··· Data

theorem witness_RefillSettingTaken_running :
    let m (raw room : Nat) (starved blocked : Bool) : Mill := (running (fun m =>
      bin 9 { ofKind .raw with level := raw } (bin 10 { groundBin with level := 1000 - room }
        (m.updGrinder .a (fun c => { c with starved := starved, blocked := blocked, line := { c.line with ceiling := 70 } }))))).mill
    let st (m : Mill) : LineState × Nat := (((m.judgeGrind .a ⟨9, 10, false⟩).lineCtl (.grinder .a)).state,
      ((m.judgeGrind .a ⟨9, 10, false⟩).lineCtl (.grinder .a)).rate)
    st (m 501 500 false false) = (.running, 70) ∧ st (m 500 500 false false) = (.starved, 0) ∧
    st (m 999 500 true false) = (.starved, 0) ∧ st (m 1000 500 true false) = (.running, 70) ∧
    st (m 501 499 false false) = (.blocked, 0) ∧ st (m 501 999 false true) = (.blocked, 0) ∧
    st (m 501 1000 false true) = (.running, 70) := by decide +kernel

theorem witness_ArriveTaken_reads :
    let s (p : TxPhase) (beats : List TxBeat) : State :=
      runningWith (fun s => { s with tx := some (.write beats [] p) })
        (fun m => { m with trips := { m.trips with arriving := some (2, false) } })
    let a := (running id).mill.recordAddr .truck 2 4
    (s .waiting [⟨a, 0xF, 0, .plain⟩]).writes (fun p => p.isIn .truck 2) = true ∧
    (s (.ended [a]) []).writes (fun p => p.isIn .truck 2) = true ∧ (s (.ended [a]) []).postArrive.mill.outbox = [] ∧
    (s .waiting [⟨a, 0xF, 0, .plain⟩]).writes (fun p => p.isIn .truck 3) = false ∧
    (s (.ended []) []).postArrive.mill.outbox.length = 7 := by decide +kernel

theorem witness_ArriveTaken_check :
    let m := (running (order 5 bulkOrder)).mill
    let x (copy : List Compartment) : Trip := { Trip.reset with state := .arrived, copy := copy }
    m.arrivalFault (x []) = some 0xFF ∧ m.arrivalFault (x [⟨5, 0⟩]) = some 0 ∧ m.arrivalFault (x [⟨5, 1⟩, ⟨6, 1⟩]) = some 1 ∧
    m.arrivalFault (x [⟨5, 1000⟩]) = none := by decide +kernel

theorem witness_LoadingEnded_bookings :
    let m (f : Mill → Mill) : Mill := (running f).mill
    let two (m : Mill) : Mill := withArrivals [4, 3] (trip 3 { Trip.reset with state := .arrived, copy := [⟨5, 900⟩] }
      (trip 4 { Trip.reset with state := .arrived, copy := [⟨5, 20⟩], limitMark := true } m))
    (((m loading).bookTrip 2 0 979).trip 2).state = .loading ∧ (((m loading).bookTrip 2 0 980).trip 2).state = .loaded ∧
    (m loading).loadingTrip = some 2 ∧ same (m loading).judgeArbiter (m loading) ∧ same (m id).judgeArbiter (m id) ∧
    ((m two).judgeArbiter.trip 4).state = .loaded ∧ ((m two).judgeArbiter.trip 4).limitMark = false ∧
    ((m two).judgeArbiter.trip 3).state = .loading ∧ (m two).judgeArbiter.trips.queue = [] ∧
    (m two).judgeArbiter.trips.limit = some 120000 := by decide +kernel

/-- Order 5, sized, with the tail of the sequence showing class 1, rule 0 of the treatment, and the order's mask 2. -/
def judging (treatment : Word) (level : Nat) (tail : Option Reference) (m : Mill) : Mill :=
  let m1 := admitting .none 0 m
  let m2 := bin 4 { ofKind .raw with level := level } (order 5 { m1.order 5 with classMask := 2 } m1)
  { m2 with
    seq := { m2.seq with pass := .sized 0 ⟨5, 6000, [6000]⟩, reference := tail }
    plan := { m2.plan with
      words := (m2.plan.words.set 52 0x00020001).set 53 (treatment + 0x1388)
      flushChains := List.replicate 32 (some (chainOf [7])) } }

theorem witness_AdmissionPassRuns_verdicts :
    let m (t : Word) (level : Nat) (r : Option Reference) : Mill := (running (judging t level r)).mill
    let one : Option Reference := some ⟨1, false⟩
    (m 0x20000000 9000 one).judgeCandidate 2 = .forbid ∧ ((m 0x20000000 9000 one).passStep.order 5).wait = .forbid ∧
    (m 0x10000000 20000 one).judgeCandidate 2 = .flush 0 ∧ (m 0x10000000 20000 one).passStep.seq.queue = [0, 1] ∧
    ((m 0x10000000 20000 one).passStep.order 5).state = .producing ∧
    ((m 0x10000000 4999 one).passStep.order 5).wait = .short ∧ (m 0x10000000 9000 (some ⟨1, true⟩)).judgeCandidate 2 = .clear ∧
    (m 0x10000000 9000 none).judgeCandidate 2 = .clear ∧ (m 0 6000 one).passStep.seq.queue = [0] ∧
    ((m 0 5999 one).passStep.order 5).wait = .short ∧ (m 0 5999 one).passStep.seq.pass = .visiting 1 ∧
    (m 0 6000 one).passStep.seq.pass = .visiting 0 ∧
    ((m 0 6000 one).created 5 6000).isSome = true ∧
    ((running (order 5 (held .producing))).mill.created 5 1).isNone = true ∧
    ((running (order 5 (inState .finishing))).mill.created 5 1).isNone = true := by decide +kernel
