-- ==== Sys2Proof/Config.lean ====
section
/-!
DEFINITION. The three parameters an implementation fixes for the life of the block (00_scope.md R10 to R13, 92 D4).
They have no body: nothing in Lean can prove a value of them, so no statement rests on one.
-/

namespace Sys2Proof

/-- P_NATIVE_INT128: whether 128-bit operations use a native datapath (R10). -/
opaque Config.nativeInt128 : Bool

/-- P_HW_OVF: whether the overflow detector uses a hardware primitive (R11). -/
opaque Config.hwOvf : Bool

/-- P_BITOP_INTRINSIC, a set of container widths, as its membership test: whether the bit-manipulation units of a width
use an intrinsic (R12). -/
opaque Config.bitopIntrinsic : Width → Bool

end Sys2Proof
end

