-- ==== Sys2Proof/Machine/State.lean ====
section
/-!
DEFINITION. The architectural state (10_state.md R30 to R43), the reasons a step can stop, and the state after reset.
-/

namespace Sys2Proof.Machine

/-- What RES holds when it holds a value: a width and a bit vector of that width, with no signedness (R32). -/
structure Latch where
  width : Nat
  value : BitVec width
deriving DecidableEq, Repr

/-- The capability bits of CFG, read-only (R35). Bit 7 of CFG is hard-wired to 0 and is not stored. -/
structure Cfg where
  nativeInt128 : Bool
  hwOvf : Bool
  bitop8 : Bool
  bitop16 : Bool
  bitop32 : Bool
  bitop64 : Bool
  bitop128 : Bool
deriving DecidableEq, Repr

/-- The faults a request or a host read can raise (60_exceptions.md R300). Their numbers are `FaultCode.code`. -/
inductive FaultCode where
  /-- A control word that names no operation (R301). -/
  | illegalEncoding
  /-- OP 0x0F or 0x13 (R302). -/
  | reservedOp
  /-- LogicalWidth outside 1..N (R303). -/
  | badLogicalWidth
  /-- BYTESWAP with a LogicalWidth that is not a multiple of 8 (R304). -/
  | byteSwapWidth
  /-- An operand outside the range of its LogicalWidth (R305). -/
  | nonCanonicalOperand
  /-- A shift amount of N or more (R306). -/
  | shiftAmountOutOfRange
  /-- A zero divisor (R307). -/
  | divideByZero
  /-- The most negative value divided by -1 (R308). -/
  | divideOverflow
  /-- A host read of an empty latch or of a number that names no register (R37). -/
  | badRead
deriving DecidableEq, Repr

/-- One action of the host at the block's ports: a request (R80), a read of a register by its number (R36), a reset (R340). -/
inductive HostAction where
  | request (r : Request)
  | read (n : BitVec 8)
  | reset
deriving DecidableEq, Repr

/-- The value a host read returns: the pair RES holds, the Boolean OVF holds, or an 8-bit register (R37, R38). -/
inductive ReadValue where
  | latch (l : Latch)
  | flag (b : Bool)
  | byte (v : BitVec 8)
deriving DecidableEq, Repr

/-- The state. `cfg`, `res`, `ovf` and `fault` are the spec's (R32 to R35); `host` and `readValue` are the model's own
fields for what is outside the block at its ports (log entries 1 and 6). -/
structure State where
  /-- CFG, the configuration register (R35). -/
  cfg : Cfg
  /-- RES, the result latch: no value, or a width and a value (R32). -/
  res : Option Latch
  /-- OVF, the overflow latch: no value, or one Boolean (R33). -/
  ovf : Option Bool
  /-- FAULT, the sticky fault register, 0 for no fault (R34). -/
  fault : BitVec 8
  /-- The actions the host has still to make, the next one first (model's own field). -/
  host : List HostAction
  /-- What the host's last register read returned, if anything (model's own field). -/
  readValue : Option ReadValue
deriving DecidableEq, Repr

/-- Reasons the model stops with no next state. -/
inductive Fault where
  /-- Raised by every request offered while FAULT is not 0: the block accepts no request until reset, "it has no step"
  (R44, R313). Safe: the spec gives this state no successor. -/
  | requestNotAccepted
  /-- Raised by the step of a faulted block at which the host makes no action: a faulted state has no successor and is
  never a final one (R44, R348). Safe, as above. -/
  | faultedIdle
deriving DecidableEq, Repr

/-- Reasons the model gives no meaning. -/
inductive Refusal where
  /-- Raised by an arm of `exec` whose instruction is not modelled yet (none is left). Safe: nothing is proved of it. -/
  | notModelled (mnemonic : String)
deriving DecidableEq, Repr

/-- One step's answer. -/
abbrev Result := Host.Outcome State Fault Refusal

/-- CFG at its parameter values (R35, R43). -/
def Cfg.parameters : Cfg where
  nativeInt128 := Config.nativeInt128
  hwOvf := Config.hwOvf
  bitop8 := Config.bitopIntrinsic .w8
  bitop16 := Config.bitopIntrinsic .w16
  bitop32 := Config.bitopIntrinsic .w32
  bitop64 := Config.bitopIntrinsic .w64
  bitop128 := Config.bitopIntrinsic .w128

/-- The state after reset (R43, R340): RES and OVF hold no value, FAULT is 0x00, CFG holds its parameter values. The model's
own fields are empty (DESIGN CHOICE, safe: log entries 1 and 6). -/
def State.reset : State where
  cfg := Cfg.parameters
  res := none
  ovf := none
  fault := 0x00#8
  host := []
  readValue := none

end Sys2Proof.Machine
end

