-- ==== Sys2Proof/Decode.lean ====
section
/-!
DEFINITION. Decoding a request and encoding an instruction (30_encoding.md R80 to R92), both total. A control word that names
no instruction is rejected with the fault it raises (R310 rows 1 to 6); BITS out of range is no matter of decoding, since the
row's mask leaves BITS out (R88): the instruction itself then faults (R310 rows 7, 8; log entry 9).
-/

namespace Sys2Proof

open Machine (FaultCode)

/-! ## Numbers of operations and widths -/

/-- OP, bits 5:0 (R87). -/
def opCode : Op → BitVec 6
  | .wrap => 0x00#6
  | .not => 0x01#6
  | .and => 0x02#6
  | .or => 0x03#6
  | .xor => 0x04#6
  | .shl => 0x05#6
  | .shr => 0x06#6
  | .addw => 0x08#6
  | .subw => 0x09#6
  | .mulw => 0x0A#6
  | .addo => 0x0C#6
  | .subo => 0x0D#6
  | .mulo => 0x0E#6
  | .adds => 0x10#6
  | .subs => 0x11#6
  | .muls => 0x12#6
  | .divTrunc => 0x14#6
  | .rem => 0x15#6
  | .divFloor => 0x16#6
  | .mod => 0x17#6
  | .clz => 0x18#6
  | .ctz => 0x19#6
  | .popcount => 0x1A#6
  | .byteswap => 0x1B#6
  | .bitreverse => 0x1C#6
  | .make => 0x20#6
  | .hi => 0x21#6
  | .lo => 0x22#6
  | .cmp => 0x23#6

/-- The operation an OP value names, if it names one (R87). -/
def opOfCode (op : BitVec 6) : Option Op :=
  match op.toNat with
  | 0x00 => some .wrap
  | 0x01 => some .not
  | 0x02 => some .and
  | 0x03 => some .or
  | 0x04 => some .xor
  | 0x05 => some .shl
  | 0x06 => some .shr
  | 0x08 => some .addw
  | 0x09 => some .subw
  | 0x0A => some .mulw
  | 0x0C => some .addo
  | 0x0D => some .subo
  | 0x0E => some .mulo
  | 0x10 => some .adds
  | 0x11 => some .subs
  | 0x12 => some .muls
  | 0x14 => some .divTrunc
  | 0x15 => some .rem
  | 0x16 => some .divFloor
  | 0x17 => some .mod
  | 0x18 => some .clz
  | 0x19 => some .ctz
  | 0x1A => some .popcount
  | 0x1B => some .byteswap
  | 0x1C => some .bitreverse
  | 0x20 => some .make
  | 0x21 => some .hi
  | 0x22 => some .lo
  | 0x23 => some .cmp
  | _ => none

/-- The OP values kept for the overflow-checked and the saturating shift (R90). -/
def reservedOp (op : BitVec 6) : Bool := op == 0x0F#6 || op == 0x13#6

/-- The operations that exist at 128 bits only and take no LogicalWidth: MAKE, HI, LO and CMP (R86, R89). -/
def Op.only128 : Op → Bool
  | .wrap => false
  | .not => false
  | .and => false
  | .or => false
  | .xor => false
  | .shl => false
  | .shr => false
  | .addw => false
  | .subw => false
  | .mulw => false
  | .addo => false
  | .subo => false
  | .mulo => false
  | .adds => false
  | .subs => false
  | .muls => false
  | .divTrunc => false
  | .rem => false
  | .divFloor => false
  | .mod => false
  | .clz => false
  | .ctz => false
  | .popcount => false
  | .byteswap => false
  | .bitreverse => false
  | .make => true
  | .hi => true
  | .lo => true
  | .cmp => true

/-- W, bits 9:7 (R83). -/
def widthCode : Width → BitVec 3
  | .w8 => 0b000#3
  | .w16 => 0b001#3
  | .w32 => 0b010#3
  | .w64 => 0b011#3
  | .w128 => 0b100#3

/-- The container width a W code selects; three codes are reserved (R83). -/
def widthOfCode (w : BitVec 3) : Option Width :=
  match w.toNat with
  | 0 => some .w8
  | 1 => some .w16
  | 2 => some .w32
  | 3 => some .w64
  | 4 => some .w128
  | _ => none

······

**Work instructions:**
The expected response is the material above given again line by line, from its first line to the line holding "let m := (running", inclusive.

**Response to this task:**
theorem witness_RefillSettingTaken_running :
    let m (raw room : Nat) (starved blocked : Bool) : Mill := (running (fun m =>
      bin 9 { ofKind .raw with level := raw } (bin 10 { groundBin with level := 1000 - room }
        (m.updGrinder .a (fun c => { c with starved := starved, blocked := blocked, line := { c.line with ceiling := 70 } }))))).mill
    let st (m : Mill) : LineState × Nat := (((m.judgeGrind .a ⟨9, 10, false⟩).lineCtl (.grinder .a)).state,
      ((m.judgeGrind .a ⟨9, 10, false⟩).lineCtl (.grinder .a)).rate)
    st (m 501 500 false false) = (.running, 70) ∧ st (m 500 500 false false) = (.starved, 0) ∧
    st (m 999 500 true false) = (.starved, 0) ∧ st (m 1000 500 true false) = (.running, 70) ∧
    st (m 501 499 false false) = (.blocked, 0) ∧ st (m 501 999 false true) = (.blocked, 0) ∧
    st (m 501 1000 false true) = (.running, 70) := by decide +kernel

theorem witness_ArriveTaken_reads :
    let s (p : TxPhase) (beats : List TxBeat) : State :=
      runningWith (fun s => { s with tx := some (.write beats [] p) })
        (fun m => { m with trips := { m.trips with arriving := some (2, false) } })
    let a := (running id).mill.recordAddr .truck 2 4
    (s .waiting [⟨a, 0xF, 0, .plain⟩]).writes (fun p => p.isIn .truck 2) = true ∧
    (s (.ended [a]) []).writes (fun p => p.isIn .truck 2) = true ∧ (s (.ended [a]) []).postArrive.mill.outbox = [] ∧
    (s .waiting [⟨a, 0xF, 0, .plain⟩]).writes (fun p => p.isIn .truck 3) = false ∧
    (s (.ended []) []).postArrive.mill.outbox.length = 7 := by decide +kernel

theorem witness_ArriveTaken_check :
    let m := (running (order 5 bulkOrder)).mill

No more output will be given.